___ PROVIDED DATA ___

-- ==== Sys2Proof/Word.lean ====
section
/-! DEFINITION. The word types of the engine (00_scope section 5: every value is an unsigned u8, u32 or u64)
and the fixed-size tuples of words its registers are made of. -/

namespace Sys2Proof

/-- `u8`: one data byte. -/
abbrev Byte := BitVec 8

/-- `u32`: one word (R2: "Every word is an unsigned 32-bit integer"). -/
abbrev Word := BitVec 32

/-- `u64`: a block counter value (R6). -/
abbrev U64 := BitVec 64

/-- A key: eight words (R11). -/
abbrev Key := Vector Word 8

/-- A nonce: three words (R12). -/
abbrev Nonce := Vector Word 3

/-- A sixteen-word block: the matrix, the working block, a keystream block (R15, R17, R22). -/
abbrev Block := Vector Word 16

/-- The operand words of a command in arrival order, `OPW[0..12]` (R24). -/
abbrev Opw := Vector Word 13

end Sys2Proof
end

___

[YOUR INSTRUCTIONS] What lines in the listing above hold the string "Vector"? List them.

[SOLUTION TO THE EXERCISE]
abbrev Key := Vector Word 8
abbrev Nonce := Vector Word 3
abbrev Block := Vector Word 16
abbrev Opw := Vector Word 13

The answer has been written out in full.